The Debtor is not entitled to the deduction for additional food and clothing expenses because she did not provide any documentation demonstrating that the deduction is reasonable and necessary.
C. Priority Claim Payments
The Debtor claimed a deduction of $51.42 for payments on priority claims. The Debtor did not disclose any priority claims. She contends that this deduction relates to attorneys' fees in a chapter 13 case.
Section 707(b)(2)(A)(iv) provides:
(iv) The debtor's expenses for payment of all priority claims (including priority child support and alimony claims) shall be calculated as the total amount of debts entitled to priority, divided by 60.11 U.S.C. § 707(b)(2)(A)(iv).
The Debtor is not entitled to the deduction for payment of priority claims because she did not disclose any priority claims.

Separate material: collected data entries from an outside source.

-- ==== Sys2Proof/Certificates/Slice0/Obligations.lean ====
section
/-! DEFINITION. Certificates/Slice0/Obligations.lean: statements for the provers, one for each rule or law of spec/ they
name. Flag values are written out in single bits of the registers, not through the model's masks. -/

namespace Sys2Proof.Machine

/-- The value for byte width or for word width. -/
def bySize {α : Type} (sz : Size) (atByte atWord : α) : α :=
  match sz with
  | .byte => atByte
  | .word => atWord

/-- The value on I8080 or on PDP11. -/
def byVariant {α : Type} (v : Variant) (onI8080 onPdp11 : α) : α :=
  match v with
  | .i8080 => onI8080
  | .pdp11 => onPdp11

/-- The number of set bits of a byte (40_parity.md R59). -/
def popcount (v : BitVec 8) : Nat := (List.range 8).countP fun k => v.getLsbD k

/-- 30_encoding.md R51 (a), (b), (c), on the bits of the command word. -/
def ReservedShape (cmd : Cmd) : Prop :=
  13 ≤ cmd.toNat % 16 ∨ cmd.toNat / 512 ≠ 0 ∨ (cmd.toNat % 16 ≠ 1 ∧ cmd.toNat / 16 % 32 ≠ 0)

/-- The commands that read flags (10_state.md R23). -/
def isFlagRead : Instr → Bool
  | .rdfl => true
  | .rdcf => true
  | .rdpf => true
  | .rdaf => true
  | .rdzf => true
  | .rdsf => true
  | .rdof => true
  | .rdsw => true
  | .nop => false
  | .wrres _ _ => false
  | .par => false
  | .ldfl => false
  | .wrsw => false

/-- The command word is one that re-seeds the engine (R23). -/
def SeedingCommand (cmd : Cmd) : Prop := decode cmd = .ok .ldfl ∨ decode cmd = .ok .wrsw

/-- `p` and `p'` agree on every data bit that R48 says the command reads. -/
def SameDataRead (v : Variant) (i : Instr) (p p' : Ports) : Prop :=
  match i with
  | .wrres we _ =>
    (we.getLsbD 0 = true → p.d0 = p'.d0) ∧ (we.getLsbD 1 = true → p.d1 = p'.d1) ∧ (we.getLsbD 2 = true → p.d2 = p'.d2)
  | .par => p.d0.toNat % 256 = p'.d0.toNat % 256
  | .ldfl => p.d0 &&& 0x8D5#32 = p'.d0 &&& 0x8D5#32
  | .rdsw => p.d0 &&& byVariant v 0x0A00#32 0x0200#32 = p'.d0 &&& byVariant v 0x0A00#32 0x0200#32
  | .wrsw => p.d0 &&& byVariant v 0x08D5#32 0x00D5#32 = p'.d0 &&& byVariant v 0x08D5#32 0x00D5#32
  | .nop => True
  | .rdfl => True
  | .rdcf => True
  | .rdpf => True
  | .rdaf => True
  | .rdzf => True
  | .rdsf => True
  | .rdof => True

/-- An n-bit pattern read as a two's-complement number. -/
def signedValue (n a : Nat) : Int := if a < 2 ^ (n - 1) then (a : Int) else (a : Int) - 2 ^ n

/-- The number lies in the n-bit two's-complement range. -/
def inSignedRange (n : Nat) (z : Int) : Prop := -(2 ^ (n - 1) : Int) ≤ z ∧ z < 2 ^ (n - 1)

end Sys2Proof.Machine

open Sys2Proof Sys2Proof.Machine
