theorem getLsbD_signMask_otherSignBit (sz : Size) : (signMask sz).getLsbD (bySize (otherWidth sz) 7 15) = false := by
  cases sz <;> rfl

theorem getLsbD_signMask_otherCarryBit (sz : Size) : (signMask sz).getLsbD (bySize (otherWidth sz) 8 16) = false := by
  cases sz <;> rfl

section Seed

variable (table : ParityTable) (f : Flags) (sz : Size)

/-- The carry bit of the width seeded, which alone CF sets, is not that of the other width. -/
theorem carryFlag_seed_otherWidth : carryFlag (seed table f sz).rzc (otherWidth sz) = false := by
  rw [carryFlag_eq, getLsbD_seed_rzc table f sz (carryBit_ne_zero _), getLsbD_sizeMask_otherCarryBit, Bool.and_false]

/-- The carry bit of byte width is an operand bit of word width, and that of word width none of byte width. -/
theorem zeroFlag_seed_otherWidth :
    zeroFlag (seed table f sz).rzc (otherWidth sz) = bySize sz (!f.cf && f.zf) f.zf := by
  simp only [zeroFlag, seed]
  cases sz <;> cases f.cf <;> cases f.zf <;> rfl

theorem signFlag_seed_otherWidth : signFlag (seed table f sz).rps (otherWidth sz) = false := by
  rw [signFlag_eq, getLsbD_seed_rps table f sz (signBit_ne_zero _), getLsbD_signMask_otherSignBit, Bool.and_false]

/-- None of the three bits that OF reads at the other width is seeded. -/
theorem overflowFlag_seed_otherWidth :
    overflowFlag (seed table f sz).rps (seed table f sz).rao (otherWidth sz) = false := by
  have haux : (0x10#32).getLsbD (bySize (otherWidth sz) 7 15) = false := by cases sz <;> rfl
  rw [overflowFlag_eq, getLsbD_seed_rps table f sz (signBit_ne_zero _),
    getLsbD_seed_rps table f sz (carryBit_ne_zero _), getLsbD_seed_rao, haux, getLsbD_signMask_otherSignBit,
    getLsbD_signMask_otherCarryBit]
  simp only [Bool.and_false, Bool.or_false, Bool.xor_false]

end Seed

/-- A seed read at the other width loses CF, SF and OF, and at byte width ZF where CF was seeded; PF and AF do not read
SZ. -/
theorem State.flags_seedFlags_otherWidth (s : State) (f : Flags) (hrom : s.RomIntact) :
    State.flags { s.seedFlags f with sz := otherWidth s.sz } =
      { cf := false, pf := f.pf, af := f.af, zf := bySize s.sz (!f.cf && f.zf) f.zf, sf := false, of := false } := by
  simp only [State.flags, State.seedFlags_rzc, State.seedFlags_rps, State.seedFlags_rao, State.seedFlags_parity]
  rw [carryFlag_seed_otherWidth, zeroFlag_seed_otherWidth, signFlag_seed_otherWidth, overflowFlag_seed_otherWidth,
    auxFlag_seed, hrom, parityFlag_seed]

/-- Settles O44: LDFL leaves SZ (R80) and the write of the width leaves the seeded registers, so that the flags are
those of the seed at the other width. -/
theorem widthChangeAfterSeedLosesFlags : Obligations.WidthChangeAfterSeedLosesFlags :=
  fun s hrom => ⟨_, _, rfl, rfl, rfl, s.flags_seedFlags_otherWidth (packedFlags s.ports.d0) hrom⟩

end Sys2Proof.Machine
end

section
/-! Proof for the statement about ill-formed assembler statements (assumption log 15): the limits of 30_encoding.md R54,
and what breaks them. -/

namespace Sys2Proof.Asm

theorem Stmt.wf_wrres_eq_false_of_operand {os : List WrresOperand} {o : WrresOperand} (ho : o ∈ os)
    (h : o.wf = false) : (Stmt.wrres os).wf = false := by
  refine Bool.eq_false_iff.2 fun hwf => ?_
  obtain ⟨-, hall⟩ := (Stmt.wf_wrres os).1 hwf
  exact Bool.eq_false_iff.1 h (hall o ho)

/-- Operands that name the same, anywhere in the list, break the limit of one of each name. -/
theorem Stmt.wf_wrres_eq_false_of_named_twice (a b c : List WrresOperand) {o o' : WrresOperand}
    (h : o.name = o'.name) : (Stmt.wrres (a ++ o :: b ++ o' :: c)).wf = false := by
  refine Bool.eq_false_iff.2 fun hwf => ?_
  obtain ⟨hnames, -⟩ := (Stmt.wf_wrres _).1 hwf
  rw [List.map_append, List.nodup_append] at hnames
  obtain ⟨-, -, hdisjoint⟩ := hnames
  exact hdisjoint o.name (by simp) o'.name (by simp) h

theorem Stmt.wf_ldres_eq_false {r a : Value} (size : Size) (h : r.wf = false ∨ a.wf = false) :
    (Stmt.ldres r a size).wf = false :=
  Bool.and_eq_false_iff.2 h

/-- Settles O57: every statement listed is ill formed, by its number or by its two operands of one name, and so drives
nothing. -/
theorem illFormedStatementsDriveNothing : Obligations.IllFormedStatementsDriveNothing := by
  refine ⟨fun st => assemble_of_not_wf, fun z hz => ?_, fun v hv st hst => assemble_of_not_wf ?_,
    fun a b c o o' hname => assemble_of_not_wf (Stmt.wf_wrres_eq_false_of_named_twice a b c hname)⟩
  · rw [← Bool.not_eq_true, Value.wf_dec]
    omega
  · have hwrres (o : WrresOperand) (ho : o.wf = false) : (Stmt.wrres [o]).wf = false :=
      Stmt.wf_wrres_eq_false_of_operand (List.mem_singleton_self o) ho
    simp only [List.mem_cons, List.not_mem_nil, or_false] at hst
    obtain rfl | rfl | rfl | rfl | rfl | rfl | rfl | rfl | rfl | rfl | rfl | rfl := hst
    iterate 7 exact hv
    · exact hwrres (.zc v) hv
    · exact hwrres (.ps v) hv
    · exact hwrres (.ao v) hv
    · exact Stmt.wf_ldres_eq_false _ (.inl hv)
    · exact Stmt.wf_ldres_eq_false _ (.inr hv)

end Sys2Proof.Asm
end
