structure CounterReadP where
  res : Res
  clearOvf : Bool := false
  ids : List Nat
  rsvd : Nat := 0
  deriving DecidableEq, Repr

structure CounterSnapshotP where
  op : Nat
  rsvd : Nat := 0
  deriving DecidableEq, Repr

structure MonitorSetP where
  monitor : Nat
  port : Nat
  raster : Nat
  lines : Nat
  deriving DecidableEq, Repr

structure MonitorReadP where
  res : Res
  first : Nat
  count : Nat
  deriving DecidableEq, Repr

structure EventRouteP where
  first : Nat
  count : Nat
  targets : Nat
  cls : Nat
  rsvd : Nat := 0
  deriving DecidableEq, Repr

structure GpioSetP where
  pin : Nat
  dir : Nat
  level : Nat
  owner : Nat
  deriving DecidableEq, Repr

structure GpioEdgeP where
  mask : Nat
  value : Nat
  deriving DecidableEq, Repr

/-- CPB_LOAD; `image` is what the host memory at HOST_ADDR holds, body and trailer. -/
structure CpbLoadP where
  start : Bool := false
  addr : Nat
  hostAddr : Nat := 0
  bytes : Nat
  image : List Byte
  rsvd : Nat := 0
  deriving DecidableEq, Repr

structure CpbCtrlP where
  op : Nat
  entry : Nat := 0
  rsvd : Nat := 0
  deriving DecidableEq, Repr

/-- The parameter block of a packet: one constructor per opcode of Table 13.1, and `unknown` for any other opcode. -/
inductive Params where
  | sysIdentify (p : ResP) | sysCaps (p : ResP) | sysMode (p : SysModeP) | barrier (p : BarrierP)
  | sysRestart (p : SysRestartP) | sysWakeSet (p : SysWakeSetP) | sysFaultRead (p : SysFaultReadP)
  | rasterSet (p : RasterSetP) | rasterQuery (p : RasterQueryP) | stcSet (p : StcSetP) | stcRead (p : ResP)
  | schedCancel (p : SchedCancelP)
  | bundleSet (p : BundleSetP) | bundleStatus (p : BundleStatusP) | laneTrain (p : LaneTrainP)
  | bundleSleep (p : BundleDirP) | bundleWake (p : BundleDirP) | loopbackSet (p : LoopbackSetP) | prbsSet (p : PrbsSetP)
  | streamSet (p : StreamSetP) | routeTake (p : RouteTakeP) | routeQuery (p : RouteQueryP) | lossSet (p : LossSetP)
  | presetStore (p : PresetStoreP) | presetRecall (p : PresetRecallP) | presetColdstart (p : PresetColdstartP)
  | bufCreate (p : BufCreateP) | bufDestroy (p : BufDestroyP) | bufQuery (p : BufQueryP) | bufXfer (p : BufXferP)
  | captureBind (p : CaptureBindP) | playoutBind (p : PlayoutBindP) | weirQuery (p : ResP)
  | kernelBind (p : KernelBindP) | kernelUpdate (p : KernelUpdateP) | kernelUnbind (p : KernelUnbindP)
  | engineReserve (p : EngineReserveP) | engineMigrate (p : EngineMigrateP) | engineQuery (p : EngineQueryP)
  | layerSet (p : LayerSetP) | layerFlip (p : LayerFlipP) | layerQuery (p : OutputQueryP) | compSet (p : CompSetP)
  | fenceBind (p : FenceBindP) | fenceSignal (p : FenceSignalP) | fenceQuery (p : FenceQueryP)
  | groupSet (p : GroupSetP) | staticSet (p : StaticSetP)
  | audioRoute (p : AudioRouteP) | audioEmbed (p : AudioEmbedP) | asrcBind (p : AsrcBindP) | aportSet (p : AportSetP)
  | aportMask (p : AportMaskP) | audioRingBind (p : AudioRingBindP) | audioQuery (p : AudioQueryP)
  | refSet (p : RefSetP) | synthSet (p : SynthSetP) | bandTableSet (p : BandTableSetP) | clkoutSet (p : ClkoutSetP)
  | clkoutSync (p : ClkoutSyncP) | clockStatus (p : ResP)
  | pairSet (p : PairSetP) | pairResync (p : EmptyP) | pairTransfer (p : EmptyP) | pairStatus (p : ResP)
  | keyWrite (p : KeyWriteP) | keyDerive (p : KeyDeriveP) | keyInvalidate (p : KeyInvalidateP) | keyQuery (p : ResP)
  | queueAuth (p : QueueAuthP) | laneCryptSet (p : LaneCryptSetP) | attest (p : AttestP) | tamperSet (p : TamperSetP)
  | tamperStatus (p : ResP)
  | nvRead (p : NvReadP) | nvWrite (p : NvWriteP) | nvProtect (p : NvProtectP) | nvCounter (p : NvCounterP)
  | auditRead (p : AuditReadP)
  | counterRead (p : CounterReadP) | counterSnapshot (p : CounterSnapshotP) | monitorSet (p : MonitorSetP)
  | monitorRead (p : MonitorReadP)
  | eventRoute (p : EventRouteP) | gpioSet (p : GpioSetP) | gpioEdge (p : GpioEdgeP) | gpioRead (p : ResP)
  | cpbLoad (p : CpbLoadP) | cpbCtrl (p : CpbCtrlP)
  | unknown (opcode : Nat)
  deriving DecidableEq, Repr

V. ADJUSTMENTS TO THE MEANS TEST
The above adjustments incorporated into the means test would result in the following: Table 1: Line Adjustments required to Form 22A Deductions Form 22A Line Items Correct Adjustment to Form 22A Deductions Amount TOTAL ($2,006.33) Table 2: Presumption of abuse under the Adjusted Form 22A Form 22A Line Items Debtor's Amount Corrected Amount Presumption Determination
Debtor's Total Deductions + Total Adjustment to Form 22A Deductions = Corrected Amount; $14,044.98 + -$2,006.33 = $12,038.65.
VI. CONCLUSION
The presumption of abuse arises under the means tests. The UST's motion for summary judgment is granted and the case is dismissed by separate order issued this date.